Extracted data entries
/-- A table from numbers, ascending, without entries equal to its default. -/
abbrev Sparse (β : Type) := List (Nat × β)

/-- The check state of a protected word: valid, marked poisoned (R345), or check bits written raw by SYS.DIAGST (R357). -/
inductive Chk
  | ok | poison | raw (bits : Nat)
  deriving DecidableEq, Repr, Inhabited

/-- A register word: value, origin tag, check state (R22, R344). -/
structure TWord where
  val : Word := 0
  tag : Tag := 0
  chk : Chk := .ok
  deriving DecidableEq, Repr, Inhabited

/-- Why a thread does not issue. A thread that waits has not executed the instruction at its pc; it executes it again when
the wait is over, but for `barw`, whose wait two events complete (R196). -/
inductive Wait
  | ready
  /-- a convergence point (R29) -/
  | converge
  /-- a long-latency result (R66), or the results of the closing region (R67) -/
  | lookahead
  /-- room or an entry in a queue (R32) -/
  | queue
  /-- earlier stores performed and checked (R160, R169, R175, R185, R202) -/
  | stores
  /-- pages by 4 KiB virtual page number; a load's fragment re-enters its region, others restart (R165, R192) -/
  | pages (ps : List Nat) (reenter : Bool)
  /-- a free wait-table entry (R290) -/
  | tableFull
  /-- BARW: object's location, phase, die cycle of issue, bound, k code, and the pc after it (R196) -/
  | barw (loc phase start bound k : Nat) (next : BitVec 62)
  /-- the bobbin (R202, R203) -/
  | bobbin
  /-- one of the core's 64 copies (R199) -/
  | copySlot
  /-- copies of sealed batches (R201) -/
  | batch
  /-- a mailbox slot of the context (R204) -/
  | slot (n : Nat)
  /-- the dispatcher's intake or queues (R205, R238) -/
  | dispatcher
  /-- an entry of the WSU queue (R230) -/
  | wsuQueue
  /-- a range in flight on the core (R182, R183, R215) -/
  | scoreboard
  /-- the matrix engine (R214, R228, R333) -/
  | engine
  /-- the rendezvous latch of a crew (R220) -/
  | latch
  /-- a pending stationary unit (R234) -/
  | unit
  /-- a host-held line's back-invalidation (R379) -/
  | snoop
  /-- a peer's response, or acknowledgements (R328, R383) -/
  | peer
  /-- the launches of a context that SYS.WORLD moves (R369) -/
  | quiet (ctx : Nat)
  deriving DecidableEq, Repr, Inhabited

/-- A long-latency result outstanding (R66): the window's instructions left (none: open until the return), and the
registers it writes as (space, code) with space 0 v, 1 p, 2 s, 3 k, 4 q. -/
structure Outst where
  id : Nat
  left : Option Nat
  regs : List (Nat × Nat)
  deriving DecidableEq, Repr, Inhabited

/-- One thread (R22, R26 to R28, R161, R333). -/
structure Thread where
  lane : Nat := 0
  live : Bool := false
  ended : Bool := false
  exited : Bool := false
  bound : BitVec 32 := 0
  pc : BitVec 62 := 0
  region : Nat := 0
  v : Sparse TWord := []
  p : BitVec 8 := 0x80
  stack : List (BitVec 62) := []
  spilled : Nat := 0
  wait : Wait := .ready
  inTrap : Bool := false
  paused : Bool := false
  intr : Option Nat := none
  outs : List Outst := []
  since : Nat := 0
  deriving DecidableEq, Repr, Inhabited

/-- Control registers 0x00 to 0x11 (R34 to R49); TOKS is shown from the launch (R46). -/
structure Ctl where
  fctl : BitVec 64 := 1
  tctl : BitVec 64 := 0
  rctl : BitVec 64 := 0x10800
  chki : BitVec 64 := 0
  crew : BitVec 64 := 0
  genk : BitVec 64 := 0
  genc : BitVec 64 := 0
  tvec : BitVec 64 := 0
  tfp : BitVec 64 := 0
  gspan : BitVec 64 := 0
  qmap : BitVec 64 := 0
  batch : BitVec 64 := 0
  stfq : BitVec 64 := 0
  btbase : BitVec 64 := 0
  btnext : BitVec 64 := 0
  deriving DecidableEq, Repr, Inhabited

---

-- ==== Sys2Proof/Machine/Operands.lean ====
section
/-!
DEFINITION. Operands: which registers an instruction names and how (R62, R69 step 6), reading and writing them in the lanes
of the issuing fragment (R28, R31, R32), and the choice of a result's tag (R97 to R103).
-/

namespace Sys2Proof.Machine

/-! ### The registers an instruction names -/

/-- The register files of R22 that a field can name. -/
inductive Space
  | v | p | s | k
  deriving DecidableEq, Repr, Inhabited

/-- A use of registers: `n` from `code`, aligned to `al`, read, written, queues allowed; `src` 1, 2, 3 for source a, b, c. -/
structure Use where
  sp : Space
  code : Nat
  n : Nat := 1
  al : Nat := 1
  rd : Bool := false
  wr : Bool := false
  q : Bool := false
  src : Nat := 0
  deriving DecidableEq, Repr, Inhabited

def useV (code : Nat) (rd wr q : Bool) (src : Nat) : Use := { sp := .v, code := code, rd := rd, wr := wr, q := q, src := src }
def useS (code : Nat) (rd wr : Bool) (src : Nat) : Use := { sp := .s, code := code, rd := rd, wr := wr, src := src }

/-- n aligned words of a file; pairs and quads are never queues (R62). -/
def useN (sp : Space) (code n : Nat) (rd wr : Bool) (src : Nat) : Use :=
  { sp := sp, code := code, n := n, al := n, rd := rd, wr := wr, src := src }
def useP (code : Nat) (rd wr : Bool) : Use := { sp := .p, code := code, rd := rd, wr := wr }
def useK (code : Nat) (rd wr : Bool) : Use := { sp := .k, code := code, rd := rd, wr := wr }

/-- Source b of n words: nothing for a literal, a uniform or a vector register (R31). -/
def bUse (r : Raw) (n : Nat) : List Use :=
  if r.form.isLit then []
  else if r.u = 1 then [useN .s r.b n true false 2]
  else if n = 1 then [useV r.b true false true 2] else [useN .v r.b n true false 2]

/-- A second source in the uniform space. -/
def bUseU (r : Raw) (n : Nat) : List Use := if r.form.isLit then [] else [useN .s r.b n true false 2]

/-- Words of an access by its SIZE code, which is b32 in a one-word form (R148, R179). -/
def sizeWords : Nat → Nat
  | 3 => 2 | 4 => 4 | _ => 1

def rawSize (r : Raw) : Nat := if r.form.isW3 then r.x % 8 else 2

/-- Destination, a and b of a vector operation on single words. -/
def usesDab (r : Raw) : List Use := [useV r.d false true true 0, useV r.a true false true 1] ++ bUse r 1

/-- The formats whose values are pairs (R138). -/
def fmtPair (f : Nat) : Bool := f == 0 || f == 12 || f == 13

→ Task description
Write out each line above with the word "bound".

→ Solved exercise
  /-- BARW: object's location, phase, die cycle of issue, bound, k code, and the pc after it (R196) -/
  | barw (loc phase start bound k : Nat) (next : BitVec 62)
  bound : BitVec 32 := 0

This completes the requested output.